The Future is ‘Makeable’ – Exploring Possibilities at Amman Design Week 2019

The beauty of keeping a theme as simply worded as “Possibilities” is that its interpretations end up being incredibly diverse as everyone associates the word ‘possibilities’ with something new. Some designers consider material possibilities, others look at possibilities for sustainability and the future, while some even tend to look at fixing problems of the past. Everyone has a different story to tell, and all these stories combine in the melting pot that is the Amman Design Week 2019.

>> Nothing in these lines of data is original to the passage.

-- ==== Sys2Proof/Machine/Bits.lean ====
section
/-! DEFINITION. Byte order, extension and page helpers of 00_scope.md section 4. -/

namespace Sys2Proof.Machine

/-- `{hi, lo}`: the word whose high byte is `hi` and whose low byte is `lo` (00_scope.md section 4). -/
def joinBytes (hi lo : Byte) : Word := hi ++ lo

/-- `w[15:8]`, the page of an address (R125). -/
def highByte (w : Word) : Byte := w.extractLsb' 8 8

/-- `w[7:0]`. -/
def lowByte (w : Word) : Byte := w.extractLsb' 0 8

/-- `zext_16(b)`. -/
def zext (b : Byte) : Word := b.setWidth 16

/-- `sext_16(b)`: the displacement read as a two's-complement number (R73 (c)). -/
def sext (b : Byte) : Word := b.signExtend 16

/-- The two addresses lie on different pages (R125). -/
def pageDiffers (v w : Word) : Bool := highByte v != highByte w

end Sys2Proof.Machine
end

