end Sys2Proof
end

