-- ==== Sys2Proof/Machine/LoadStore.lean ====
section
/-! DEFINITION. Load, store and register-transfer instructions (41_load_store_transfer.md, R140 to R153). -/

namespace Sys2Proof.Machine

/-! ### The shared operations -/

/-- LDA's operation: `A <- Operand; SetNZ(A)` (R141). -/
def State.loadA (src : Source) (s : State) : State := (s.noteSource src).transferA (src.value s)

/-- LDX's operation (R142). -/
def State.loadX (src : Source) (s : State) : State := (s.noteSource src).transferX (src.value s)

/-- LDY's operation (R143). -/
def State.loadY (src : Source) (s : State) : State := (s.noteSource src).transferY (src.value s)

/-- A store: `Write(ea, v)`, with no data read (R144 to R147). -/
def State.store (m : MemOperand) (v : Byte) (s : State) : State := (s.resolve m).write (m.ea s) v

/-! ### The instructions -/

/-- LDA XIndexed, 0xA1: R141. -/
def execLdaXInd (z : Byte) (s : State) : Out := complete (.ldaXInd z) 0 s (s.loadA (.mem (.xInd z)))

/-- LDA ZeroPage, 0xA5: R141. -/
def execLdaZp (z : Byte) (s : State) : Out := complete (.ldaZp z) 0 s (s.loadA (.mem (.zp z)))

/-- LDA Immediate, 0xA9: R141. -/
def execLdaImm (v : Byte) (s : State) : Out := complete (.ldaImm v) 0 s (s.loadA (.imm v))

/-- LDA Absolute, 0xAD: R141. -/
def execLdaAbs (w : Word) (s : State) : Out := complete (.ldaAbs w) 0 s (s.loadA (.mem (.abs w)))

/-- LDA IndexedY, 0xB1: R141. -/
def execLdaIndY (z : Byte) (s : State) : Out := complete (.ldaIndY z) 0 s (s.loadA (.mem (.indY z)))

/-- LDA ZeroPageIndirect, 0xB2 (CMOS65C02): R141. -/
def execLdaZpInd (z : Byte) (s : State) : Out := complete (.ldaZpInd z) 0 s (s.loadA (.mem (.zpInd z)))

/-- LDA ZeroPageX, 0xB5: R141. -/
def execLdaZpX (z : Byte) (s : State) : Out := complete (.ldaZpX z) 0 s (s.loadA (.mem (.zpX z)))

/-- LDA AbsoluteY, 0xB9: R141. -/
def execLdaAbsY (w : Word) (s : State) : Out := complete (.ldaAbsY w) 0 s (s.loadA (.mem (.absY w)))

/-- LDA AbsoluteX, 0xBD: R141. -/
def execLdaAbsX (w : Word) (s : State) : Out := complete (.ldaAbsX w) 0 s (s.loadA (.mem (.absX w)))

/-- LDX Immediate, 0xA2: R142. -/
def execLdxImm (v : Byte) (s : State) : Out := complete (.ldxImm v) 0 s (s.loadX (.imm v))

/-- LDX ZeroPage, 0xA6: R142. -/
def execLdxZp (z : Byte) (s : State) : Out := complete (.ldxZp z) 0 s (s.loadX (.mem (.zp z)))

/-- LDX Absolute, 0xAE: R142. -/
def execLdxAbs (w : Word) (s : State) : Out := complete (.ldxAbs w) 0 s (s.loadX (.mem (.abs w)))

/-- LDX ZeroPageY, 0xB6: R142. -/
def execLdxZpY (z : Byte) (s : State) : Out := complete (.ldxZpY z) 0 s (s.loadX (.mem (.zpY z)))

/-- LDX AbsoluteY, 0xBE: R142. -/
def execLdxAbsY (w : Word) (s : State) : Out := complete (.ldxAbsY w) 0 s (s.loadX (.mem (.absY w)))

/-- LDY Immediate, 0xA0: R143. -/
def execLdyImm (v : Byte) (s : State) : Out := complete (.ldyImm v) 0 s (s.loadY (.imm v))

/-- LDY ZeroPage, 0xA4: R143. -/
def execLdyZp (z : Byte) (s : State) : Out := complete (.ldyZp z) 0 s (s.loadY (.mem (.zp z)))

/-- LDY Absolute, 0xAC: R143. -/
def execLdyAbs (w : Word) (s : State) : Out := complete (.ldyAbs w) 0 s (s.loadY (.mem (.abs w)))

/-- LDY ZeroPageX, 0xB4: R143. -/
def execLdyZpX (z : Byte) (s : State) : Out := complete (.ldyZpX z) 0 s (s.loadY (.mem (.zpX z)))

/-- LDY AbsoluteX, 0xBC: R143. -/
def execLdyAbsX (w : Word) (s : State) : Out := complete (.ldyAbsX w) 0 s (s.loadY (.mem (.absX w)))

/-- STA XIndexed, 0x81: R144. -/
def execStaXInd (z : Byte) (s : State) : Out := complete (.staXInd z) 0 s (s.store (.xInd z) s.a)

/-- STA ZeroPage, 0x85: R144. -/
def execStaZp (z : Byte) (s : State) : Out := complete (.staZp z) 0 s (s.store (.zp z) s.a)

/-- STA Absolute, 0x8D: R144. -/
def execStaAbs (w : Word) (s : State) : Out := complete (.staAbs w) 0 s (s.store (.abs w) s.a)

/-- STA IndexedY, 0x91: R144. -/
def execStaIndY (z : Byte) (s : State) : Out := complete (.staIndY z) 0 s (s.store (.indY z) s.a)

/-- STA ZeroPageIndirect, 0x92 (CMOS65C02): R144. -/
def execStaZpInd (z : Byte) (s : State) : Out := complete (.staZpInd z) 0 s (s.store (.zpInd z) s.a)

/-- STA ZeroPageX, 0x95: R144. -/
def execStaZpX (z : Byte) (s : State) : Out := complete (.staZpX z) 0 s (s.store (.zpX z) s.a)

/-- STA AbsoluteY, 0x99: R144. -/
def execStaAbsY (w : Word) (s : State) : Out := complete (.staAbsY w) 0 s (s.store (.absY w) s.a)

/-- STA AbsoluteX, 0x9D: R144. -/
def execStaAbsX (w : Word) (s : State) : Out := complete (.staAbsX w) 0 s (s.store (.absX w) s.a)

/-- STX ZeroPage, 0x86: R145. -/
def execStxZp (z : Byte) (s : State) : Out := complete (.stxZp z) 0 s (s.store (.zp z) s.x)

/-- STX Absolute, 0x8E: R145. -/
def execStxAbs (w : Word) (s : State) : Out := complete (.stxAbs w) 0 s (s.store (.abs w) s.x)

/-- STX ZeroPageY, 0x96: R145. -/
def execStxZpY (z : Byte) (s : State) : Out := complete (.stxZpY z) 0 s (s.store (.zpY z) s.x)

/-- STY ZeroPage, 0x84: R146. -/
def execStyZp (z : Byte) (s : State) : Out := complete (.styZp z) 0 s (s.store (.zp z) s.y)

/-- STY Absolute, 0x8C: R146. -/
def execStyAbs (w : Word) (s : State) : Out := complete (.styAbs w) 0 s (s.store (.abs w) s.y)

/-- STY ZeroPageX, 0x94: R146. -/
def execStyZpX (z : Byte) (s : State) : Out := complete (.styZpX z) 0 s (s.store (.zpX z) s.y)

/-- STZ ZeroPage, 0x64 (CMOS65C02): R147. -/
def execStzZp (z : Byte) (s : State) : Out := complete (.stzZp z) 0 s (s.store (.zp z) 0x00)

/-- STZ ZeroPageX, 0x74 (CMOS65C02): R147. -/
def execStzZpX (z : Byte) (s : State) : Out := complete (.stzZpX z) 0 s (s.store (.zpX z) 0x00)

/-- STZ Absolute, 0x9C (CMOS65C02): R147. -/
def execStzAbs (w : Word) (s : State) : Out := complete (.stzAbs w) 0 s (s.store (.abs w) 0x00)

/-- STZ AbsoluteX, 0x9E (CMOS65C02): R147. -/
def execStzAbsX (w : Word) (s : State) : Out := complete (.stzAbsX w) 0 s (s.store (.absX w) 0x00)

/-- TAX, 0xAA: R148. -/
def execTax (s : State) : Out := complete .tax 0 s (s.transferX s.a)

/-- TAY, 0xA8: R149. -/
def execTay (s : State) : Out := complete .tay 0 s (s.transferY s.a)

/-- TXA, 0x8A: R150. -/
def execTxa (s : State) : Out := complete .txa 0 s (s.transferA s.x)

/-- TYA, 0x98: R151. -/
def execTya (s : State) : Out := complete .tya 0 s (s.transferA s.y)

/-- TSX, 0xBA: R152. -/
def execTsx (s : State) : Out := complete .tsx 0 s (s.transferX s.sp)

/-- TXS, 0x9A: R153. -/
def execTxs (s : State) : Out := complete .txs 0 s (s.withSp s.x)

end Sys2Proof.Machine
end

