-- ==== Sys2Proof/Machine/Logic.lean ====
section
/-! DEFINITION. AND, ORA, EOR and BIT (43_logic_shift_bit.md, R200 to R203). -/

namespace Sys2Proof.Machine

/-! ### The shared operations -/

/-- `A <- A op Operand; SetNZ(A)` (R200 to R202). -/
def State.logic (s : State) (f : Byte → Byte → Byte) (src : Source) : State :=
  (s.noteSource src).transferA (f s.a (src.value s))

/-- BIT in a memory mode (R203): Z from `A & M`, N and V from the operand. -/
def State.bit (m : MemOperand) (s : State) : State :=
  (s.noteSource (.mem m)).withP (s.p.bitTest s.a ((Source.mem m).value s))

/-- BIT Immediate (R203, D27): Z only. -/
def State.bitImmediate (v : Byte) (s : State) : State := s.withP (s.p.testBits s.a v)

/-! ### The instructions -/

/-- AND XIndexed, 0x21: R200. -/
def execAndXInd (z : Byte) (s : State) : Out := complete (.andXInd z) 0 s (s.logic (· &&& ·) (.mem (.xInd z)))

/-- AND ZeroPage, 0x25: R200. -/
def execAndZp (z : Byte) (s : State) : Out := complete (.andZp z) 0 s (s.logic (· &&& ·) (.mem (.zp z)))

/-- AND Immediate, 0x29: R200. -/
def execAndImm (v : Byte) (s : State) : Out := complete (.andImm v) 0 s (s.logic (· &&& ·) (.imm v))

/-- AND Absolute, 0x2D: R200. -/
def execAndAbs (w : Word) (s : State) : Out := complete (.andAbs w) 0 s (s.logic (· &&& ·) (.mem (.abs w)))

/-- AND IndexedY, 0x31: R200. -/
def execAndIndY (z : Byte) (s : State) : Out := complete (.andIndY z) 0 s (s.logic (· &&& ·) (.mem (.indY z)))

/-- AND ZeroPageIndirect, 0x32 (CMOS65C02): R200. -/
def execAndZpInd (z : Byte) (s : State) : Out := complete (.andZpInd z) 0 s (s.logic (· &&& ·) (.mem (.zpInd z)))

/-- AND ZeroPageX, 0x35: R200. -/
def execAndZpX (z : Byte) (s : State) : Out := complete (.andZpX z) 0 s (s.logic (· &&& ·) (.mem (.zpX z)))

/-- AND AbsoluteY, 0x39: R200. -/
def execAndAbsY (w : Word) (s : State) : Out := complete (.andAbsY w) 0 s (s.logic (· &&& ·) (.mem (.absY w)))

/-- AND AbsoluteX, 0x3D: R200. -/
def execAndAbsX (w : Word) (s : State) : Out := complete (.andAbsX w) 0 s (s.logic (· &&& ·) (.mem (.absX w)))

/-- ORA XIndexed, 0x01: R201. -/
def execOraXInd (z : Byte) (s : State) : Out := complete (.oraXInd z) 0 s (s.logic (· ||| ·) (.mem (.xInd z)))

/-- ORA ZeroPage, 0x05: R201. -/
def execOraZp (z : Byte) (s : State) : Out := complete (.oraZp z) 0 s (s.logic (· ||| ·) (.mem (.zp z)))

/-- ORA Immediate, 0x09: R201. -/
def execOraImm (v : Byte) (s : State) : Out := complete (.oraImm v) 0 s (s.logic (· ||| ·) (.imm v))

/-- ORA Absolute, 0x0D: R201. -/
def execOraAbs (w : Word) (s : State) : Out := complete (.oraAbs w) 0 s (s.logic (· ||| ·) (.mem (.abs w)))

/-- ORA IndexedY, 0x11: R201. -/
def execOraIndY (z : Byte) (s : State) : Out := complete (.oraIndY z) 0 s (s.logic (· ||| ·) (.mem (.indY z)))

/-- ORA ZeroPageIndirect, 0x12 (CMOS65C02): R201. -/
def execOraZpInd (z : Byte) (s : State) : Out := complete (.oraZpInd z) 0 s (s.logic (· ||| ·) (.mem (.zpInd z)))

/-- ORA ZeroPageX, 0x15: R201. -/
def execOraZpX (z : Byte) (s : State) : Out := complete (.oraZpX z) 0 s (s.logic (· ||| ·) (.mem (.zpX z)))

/-- ORA AbsoluteY, 0x19: R201. -/
def execOraAbsY (w : Word) (s : State) : Out := complete (.oraAbsY w) 0 s (s.logic (· ||| ·) (.mem (.absY w)))

/-- ORA AbsoluteX, 0x1D: R201. -/
def execOraAbsX (w : Word) (s : State) : Out := complete (.oraAbsX w) 0 s (s.logic (· ||| ·) (.mem (.absX w)))

/-- EOR XIndexed, 0x41: R202. -/
def execEorXInd (z : Byte) (s : State) : Out := complete (.eorXInd z) 0 s (s.logic (· ^^^ ·) (.mem (.xInd z)))

/-- EOR ZeroPage, 0x45: R202. -/
def execEorZp (z : Byte) (s : State) : Out := complete (.eorZp z) 0 s (s.logic (· ^^^ ·) (.mem (.zp z)))

/-- EOR Immediate, 0x49: R202. -/
def execEorImm (v : Byte) (s : State) : Out := complete (.eorImm v) 0 s (s.logic (· ^^^ ·) (.imm v))

/-- EOR Absolute, 0x4D: R202. -/
def execEorAbs (w : Word) (s : State) : Out := complete (.eorAbs w) 0 s (s.logic (· ^^^ ·) (.mem (.abs w)))

/-- EOR IndexedY, 0x51: R202. -/
def execEorIndY (z : Byte) (s : State) : Out := complete (.eorIndY z) 0 s (s.logic (· ^^^ ·) (.mem (.indY z)))

/-- EOR ZeroPageIndirect, 0x52 (CMOS65C02): R202. -/
def execEorZpInd (z : Byte) (s : State) : Out := complete (.eorZpInd z) 0 s (s.logic (· ^^^ ·) (.mem (.zpInd z)))

/-- EOR ZeroPageX, 0x55: R202. -/
def execEorZpX (z : Byte) (s : State) : Out := complete (.eorZpX z) 0 s (s.logic (· ^^^ ·) (.mem (.zpX z)))

/-- EOR AbsoluteY, 0x59: R202. -/
def execEorAbsY (w : Word) (s : State) : Out := complete (.eorAbsY w) 0 s (s.logic (· ^^^ ·) (.mem (.absY w)))

/-- EOR AbsoluteX, 0x5D: R202. -/
def execEorAbsX (w : Word) (s : State) : Out := complete (.eorAbsX w) 0 s (s.logic (· ^^^ ·) (.mem (.absX w)))

/-- BIT ZeroPage, 0x24: R203. -/
def execBitZp (z : Byte) (s : State) : Out := complete (.bitZp z) 0 s (s.bit (.zp z))

/-- BIT Absolute, 0x2C: R203. -/
def execBitAbs (w : Word) (s : State) : Out := complete (.bitAbs w) 0 s (s.bit (.abs w))

/-- BIT ZeroPageX, 0x34 (CMOS65C02): R203. -/
def execBitZpX (z : Byte) (s : State) : Out := complete (.bitZpX z) 0 s (s.bit (.zpX z))

/-- BIT AbsoluteX, 0x3C (CMOS65C02): R203. -/
def execBitAbsX (w : Word) (s : State) : Out := complete (.bitAbsX w) 0 s (s.bit (.absX w))

/-- BIT Immediate, 0x89 (CMOS65C02): R203. -/
def execBitImm (v : Byte) (s : State) : Out := complete (.bitImm v) 0 s (s.bitImmediate v)

end Sys2Proof.Machine
end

At Amman Design Week this year, we look at how Possibilities can shape our ‘makeable’ future. The Amman Design Week has evolved from being a simple event to a movement to help design uplift life, and make life and culture enrich design in the kingdom of Jordan. The movement now spans more than just the design week, which gets held once every two years. During other times of the year, the design week aims at supporting and rehabilitating local creative organizations, reviving crafts, providing educational workshops and mentorship programs, and acting as the glue that binds all things creative and social in the country. Working towards building a future that’s design aware, ADW’s design week showcases two full years worth of growth and creativity. “We decided we didn’t want to do this [annual] factory-like production of events. It’s more about doing the right works and yielding the right results in terms of designer output”, said ADW Director Rana Beiruti.

We look at the Hangar Exhibition and the Student Showcase, curated by Noura Al Sayeh-Holtrop, a stunning combination of both professional and student work that encapsulate the theme of “Possibilities”. Some designs look inward at personal growth as a possibility, while others look at altering the environment and nature to create possibilities for the years to come. Some even look at how to preserve the past as we rapidly move into an uncertain future. Here are some of our favorite pieces.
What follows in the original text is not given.